Nicely figured wood may be pretty, but the CZ Coach Gun is intended to be a workhorse.


In the Old West, while Colts were winning gunfights, shotguns were preventing them. Even at 10 paces, a man had a fair chance at either missing or being missed with a .45, and many gambled accordingly. On the other hand, nobody drunk or sober wanted to tempt Fate by facing a scattergun with bores that looked like tunnels big enough to drive a matched pair of steam locomotives through the odds were simply not favorable.

Although full-length shotguns may have put wildfowl on the table, their sawed-off cousins rode many a stagecoach, earning the designation “coach gun.” The proliferation of newly made coach guns on the market today is due solely to the sport of Cowboy Action Shooting, with match events that require shotguns appropriate to the era.
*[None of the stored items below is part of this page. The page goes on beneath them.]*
/-- `SET b,r` (R244). -/
def setReg (b : Fin 8) : Reg8 → Instr
  | .b => pick8 b .set0B .set1B .set2B .set3B .set4B .set5B .set6B .set7B
  | .c => pick8 b .set0C .set1C .set2C .set3C .set4C .set5C .set6C .set7C
  | .d => pick8 b .set0D .set1D .set2D .set3D .set4D .set5D .set6D .set7D
  | .e => pick8 b .set0E .set1E .set2E .set3E .set4E .set5E .set6E .set7E
  | .h => pick8 b .set0H .set1H .set2H .set3H .set4H .set5H .set6H .set7H
  | .l => pick8 b .set0L .set1L .set2L .set3L .set4L .set5L .set6L .set7L
  | .a => pick8 b .set0A .set1A .set2A .set3A .set4A .set5A .set6A .set7A

/-- `SET b,(HL)` (R245). -/
def setAtHl (b : Fin 8) : Instr :=
  pick8 b .set0AtHl .set1AtHl .set2AtHl .set3AtHl .set4AtHl .set5AtHl .set6AtHl .set7AtHl

end Instr

end Sys2Proof
end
Opinions vary widely on which is best between the older-style external hammer and newer hammerless guns. Both have their places in competition and in real life. Hammerguns can be cocked and decocked without breaking the action open or dry-firing, and they tell you at a glance what condition they’re in. Most hammerless double-barreled shotguns won’t display their cocked or un-cocked status, and to un-cock one for storage you have to pull the triggers.
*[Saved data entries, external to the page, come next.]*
/-- Row 8x of the primary grid (R116). -/
def primaryRow8 : List Entry :=
  [.op .addAB, .op .addAC, .op .addAD, .op .addAE, .op .addAH, .op .addAL, .op .addAAtHl, .op .addAA, .op .adcAB,
   .op .adcAC, .op .adcAD, .op .adcAE, .op .adcAH, .op .adcAL, .op .adcAAtHl, .op .adcAA]

/-- Row 9x of the primary grid (R116). -/
def primaryRow9 : List Entry :=
  [.op .subB, .op .subC, .op .subD, .op .subE, .op .subH, .op .subL, .op .subAtHl, .op .subA, .op .sbcAB, .op .sbcAC,
   .op .sbcAD, .op .sbcAE, .op .sbcAH, .op .sbcAL, .op .sbcAAtHl, .op .sbcAA]

/-- Row Ax of the primary grid (R116). -/
def primaryRowA : List Entry :=
  [.op .andB, .op .andC, .op .andD, .op .andE, .op .andH, .op .andL, .op .andAtHl, .op .andA, .op .xorB, .op .xorC,
   .op .xorD, .op .xorE, .op .xorH, .op .xorL, .op .xorAtHl, .op .xorA]

/-- Row Bx of the primary grid (R116). -/
def primaryRowB : List Entry :=
  [.op .orB, .op .orC, .op .orD, .op .orE, .op .orH, .op .orL, .op .orAtHl, .op .orA, .op .cpB, .op .cpC, .op .cpD,
   .op .cpE, .op .cpH, .op .cpL, .op .cpAtHl, .op .cpA]

/-- Row Cx of the primary grid (R116). -/
def primaryRowC : List Entry :=
  [.op .retNz, .op .popBc, .opWord .jpNzNn, .opWord .jpNn, .opWord .callNzNn, .op .pushBc, .opByte .addAN,
   .op .rst00, .op .retZ, .op .ret, .opWord .jpZNn, .page, .opWord .callZNn, .opWord .callNn, .opByte .adcAN,
   .op .rst08]

/-- Row Dx of the primary grid (R116). -/
def primaryRowD : List Entry :=
  [.op .retNc, .op .popDe, .opWord .jpNcNn, .op (.illegal 0xD3), .opWord .callNcNn, .op .pushDe, .opByte .subN,
   .op .rst10, .op .retC, .op .reti, .opWord .jpCNn, .op (.illegal 0xDB), .opWord .callCNn, .op (.illegal 0xDD),
   .opByte .sbcAN, .op .rst18]

/-- Row Ex of the primary grid (R116). -/
def primaryRowE : List Entry :=
  [.opByte .ldhAtNA, .op .popHl, .op .ldhAtCA, .op (.illegal 0xE3), .op (.illegal 0xE4), .op .pushHl, .opByte .andN,
   .op .rst20, .opByte .addSpDisp, .op .jpHl, .opWord .ldAtNnA, .op (.illegal 0xEB), .op (.illegal 0xEC),
   .op (.illegal 0xED), .opByte .xorN, .op .rst28]

/-- Row Fx of the primary grid (R116). -/
def primaryRowF : List Entry :=
  [.opByte .ldhAAtN, .op .popAf, .op .ldhAAtC, .op .di, .op (.illegal 0xF4), .op .pushAf, .opByte .orN, .op .rst30,
   .opByte .ldHlSpDisp, .op .ldSpHl, .opWord .ldAAtNn, .op .ei, .op (.illegal 0xFC), .op (.illegal 0xFD),
   .opByte .cpN, .op .rst38]

/-- The primary table (R111 to R114, R116). -/
def primaryTable : List (List Entry) :=
  [primaryRow0, primaryRow1, primaryRow2, primaryRow3, primaryRow4, primaryRow5, primaryRow6, primaryRow7] ++
  [primaryRow8, primaryRow9, primaryRowA, primaryRowB, primaryRowC, primaryRowD, primaryRowE, primaryRowF]

/-- Row 0x of the prefixed grid (R117). -/
def secondaryRow0 : List Instr :=
  [.rlcB, .rlcC, .rlcD, .rlcE, .rlcH, .rlcL, .rlcAtHl, .rlcA, .rrcB, .rrcC, .rrcD, .rrcE, .rrcH, .rrcL, .rrcAtHl,
   .rrcA]

/-- Row 1x of the prefixed grid (R117). -/
def secondaryRow1 : List Instr :=
  [.rlB, .rlC, .rlD, .rlE, .rlH, .rlL, .rlAtHl, .rlA, .rrB, .rrC, .rrD, .rrE, .rrH, .rrL, .rrAtHl, .rrA]

/-- Row 2x of the prefixed grid (R117). -/
def secondaryRow2 : List Instr :=
  [.slaB, .slaC, .slaD, .slaE, .slaH, .slaL, .slaAtHl, .slaA, .sraB, .sraC, .sraD, .sraE, .sraH, .sraL, .sraAtHl,
   .sraA]

/-- Row 3x of the prefixed grid (R117). -/
def secondaryRow3 : List Instr :=
  [.swapB, .swapC, .swapD, .swapE, .swapH, .swapL, .swapAtHl, .swapA, .srlB, .srlC, .srlD, .srlE, .srlH, .srlL,
   .srlAtHl, .srlA]

/-- Row 4x of the prefixed grid (R117). -/
def secondaryRow4 : List Instr :=
  [.bit0B, .bit0C, .bit0D, .bit0E, .bit0H, .bit0L, .bit0AtHl, .bit0A, .bit1B, .bit1C, .bit1D, .bit1E, .bit1H, .bit1L,
   .bit1AtHl, .bit1A]

/-- Row 5x of the prefixed grid (R117). -/
def secondaryRow5 : List Instr :=
  [.bit2B, .bit2C, .bit2D, .bit2E, .bit2H, .bit2L, .bit2AtHl, .bit2A, .bit3B, .bit3C, .bit3D, .bit3E, .bit3H, .bit3L,
   .bit3AtHl, .bit3A]

/-- Row 6x of the prefixed grid (R117). -/
def secondaryRow6 : List Instr :=
  [.bit4B, .bit4C, .bit4D, .bit4E, .bit4H, .bit4L, .bit4AtHl, .bit4A, .bit5B, .bit5C, .bit5D, .bit5E, .bit5H, .bit5L,
   .bit5AtHl, .bit5A]

/-- Row 7x of the prefixed grid (R117). -/
def secondaryRow7 : List Instr :=
  [.bit6B, .bit6C, .bit6D, .bit6E, .bit6H, .bit6L, .bit6AtHl, .bit6A, .bit7B, .bit7C, .bit7D, .bit7E, .bit7H, .bit7L,
   .bit7AtHl, .bit7A]

/-- Row 8x of the prefixed grid (R117). -/
def secondaryRow8 : List Instr :=
  [.res0B, .res0C, .res0D, .res0E, .res0H, .res0L, .res0AtHl, .res0A, .res1B, .res1C, .res1D, .res1E, .res1H, .res1L,
   .res1AtHl, .res1A]

/-- Row 9x of the prefixed grid (R117). -/
def secondaryRow9 : List Instr :=
  [.res2B, .res2C, .res2D, .res2E, .res2H, .res2L, .res2AtHl, .res2A, .res3B, .res3C, .res3D, .res3E, .res3H, .res3L,
   .res3AtHl, .res3A]

/-- Row Ax of the prefixed grid (R117). -/
def secondaryRowA : List Instr :=
  [.res4B, .res4C, .res4D, .res4E, .res4H, .res4L, .res4AtHl, .res4A, .res5B, .res5C, .res5D, .res5E, .res5H, .res5L,
   .res5AtHl, .res5A]

/-- Row Bx of the prefixed grid (R117). -/
def secondaryRowB : List Instr :=
  [.res6B, .res6C, .res6D, .res6E, .res6H, .res6L, .res6AtHl, .res6A, .res7B, .res7C, .res7D, .res7E, .res7H, .res7L,
   .res7AtHl, .res7A]

/-- Row Cx of the prefixed grid (R117). The spec contradicts itself on `CB CB`: R115, this grid, R244 and the opcode table
make it `SET 1,E`, and a sentence of R285 calls it `SWAP E`. It is `SET 1,E` here (DEDUCED, unsafe, entry 23). -/
def secondaryRowC : List Instr :=
  [.set0B, .set0C, .set0D, .set0E, .set0H, .set0L, .set0AtHl, .set0A, .set1B, .set1C, .set1D, .set1E, .set1H, .set1L,
   .set1AtHl, .set1A]

/-- Row Dx of the prefixed grid (R117). -/
def secondaryRowD : List Instr :=
  [.set2B, .set2C, .set2D, .set2E, .set2H, .set2L, .set2AtHl, .set2A, .set3B, .set3C, .set3D, .set3E, .set3H, .set3L,
   .set3AtHl, .set3A]

/-- Row Ex of the prefixed grid (R117). -/
def secondaryRowE : List Instr :=
  [.set4B, .set4C, .set4D, .set4E, .set4H, .set4L, .set4AtHl, .set4A, .set5B, .set5C, .set5D, .set5E, .set5H, .set5L,
   .set5AtHl, .set5A]

/-- Row Fx of the prefixed grid (R117). -/
def secondaryRowF : List Instr :=
  [.set6B, .set6C, .set6D, .set6E, .set6H, .set6L, .set6AtHl, .set6A, .set7B, .set7C, .set7D, .set7E, .set7H, .set7L,
   .set7AtHl, .set7A]

/-- The prefixed table (R115, R117). -/
def secondaryTable : List (List Instr) :=
  [secondaryRow0, secondaryRow1, secondaryRow2, secondaryRow3, secondaryRow4, secondaryRow5, secondaryRow6,
   secondaryRow7] ++
  [secondaryRow8, secondaryRow9, secondaryRowA, secondaryRowB, secondaryRowC, secondaryRowD, secondaryRowE,
   secondaryRowF]

/-- The primary table's entry of an opcode byte. Every byte has one (R101, R116); the default is never taken. -/
def primary (op : Byte) : Entry :=
  (primaryTable.getD (op.toNat / 16) []).getD (op.toNat % 16) (.op (.illegal op))

/-- The prefixed table's entry of a second byte. Every byte has one (R115); the default is never taken. -/
def secondary (op2 : Byte) : Instr :=
  (secondaryTable.getD (op2.toNat / 16) []).getD (op2.toNat % 16) .prefixCb

/-- Decode the instruction at the head of a byte list: the instruction and the bytes after it (R100, R102). -/
def decode : List Byte → Except DecodeError (Instr × List Byte)
  | [] => .error .noByte
  | op :: rest =>
    match primary op, rest with
    | .op i, _ => .ok (i, rest)
    | .opByte f, n :: rest' => .ok (f n, rest')
    | .opWord f, lo :: hi :: rest' => .ok (f (Machine.pair hi lo), rest')
    | .page, op2 :: rest' => .ok (secondary op2, rest')
    | _, _ => .error (.truncated op)

/-- The instruction that three consecutive bytes begin with, and its length. Three bytes always suffice (R101), so
the fetch of R100 is total. -/
def decodeAt (b0 b1 b2 : Byte) : Instr × Nat :=
  match primary b0 with
  | .op i => (i, 1)
  | .opByte f => (f b1, 2)
  | .opWord f => (f (Machine.pair b2 b1), 3)
  | .page => (secondary b1, 2)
Both have utility beyond CAS applications, and if you like a traditional profile on your coachgun, regardless of what you use it for, this is it.

No catchy name on this one, but in person the Turkish-made SxS Hammer Coach Gun shows rugged construction. It is well made, showing some tiger-stripe patterning under the matte finish on its pistolgripped stock. Checkering on the test sample’s fore-end and buttstock had minor overruns on two border corners, and smooth diamond tops that gave a good grip in the hands without being abrasive. Case colors on all external steel parts except for the barrels run from bright on the lock plates to subdued on the gracefully sculpted checkered-spur hammers and buttplate, and wood-to-metal fit is quite good overall.

The 20-inch barrels are chambered for three-inch shells, the length of pull is 14.5 inches, the Hammer Coach uses extractors only, and the sliding tang safety is manually activated. This muley is a raised barrel rib type, with a good-sized brass bead up front. Fixed chokes are IC/M, and both trigger pulls were off my eight-pound scale.

Setting up in the gravel pit, I didn’t pattern the coachgun with birdshot, but  did check for regulation on paper using Winchester Ranger Law Enforcement Low Recoil slugs. At 15 yards both barrels printed two to three inches above a rough point of aim with the bead, the right barrel was near dead-on for windage, and the left barrel was a little over one inch to the left. The sample tossed out empty hulls from the low-brass Ranger slugs, low-brass Federal High-Velocity Game Loads, low-brass Winchester Featherlite Target loads, and high-brass Remington reduced-recoil slugs freely when opened and shaken. High- brass Winchester Ranger Low Recoil buckshot, however, had to be pulled clear of the chambers. The shotgun shot everything like a trouper—till the very last shell, with one misfire that fired on the second strike.

A hammer gun does add extra steps to the firing cycle, but it can be stored loaded indefinitely with hammers down without stressing action or magazine springs, and makes a far better bedside bump-in-the-night comforter than a Louisville Slugger. The CZ’s rebounding hammers at rest can’t touch the firing pins unless the triggers are pulled; the barrels swing down far enough for clear and quick chamber access on loading. As a trailgun for hunting, or defense against hostile critters along the way, a quality coach gun takes up far less space on an ATV or behind a truck seat than your old goose gun will.


Few guns evoke the Old West as much as the classic hammer coach gun. But you don’t have to be a cowboy to use one.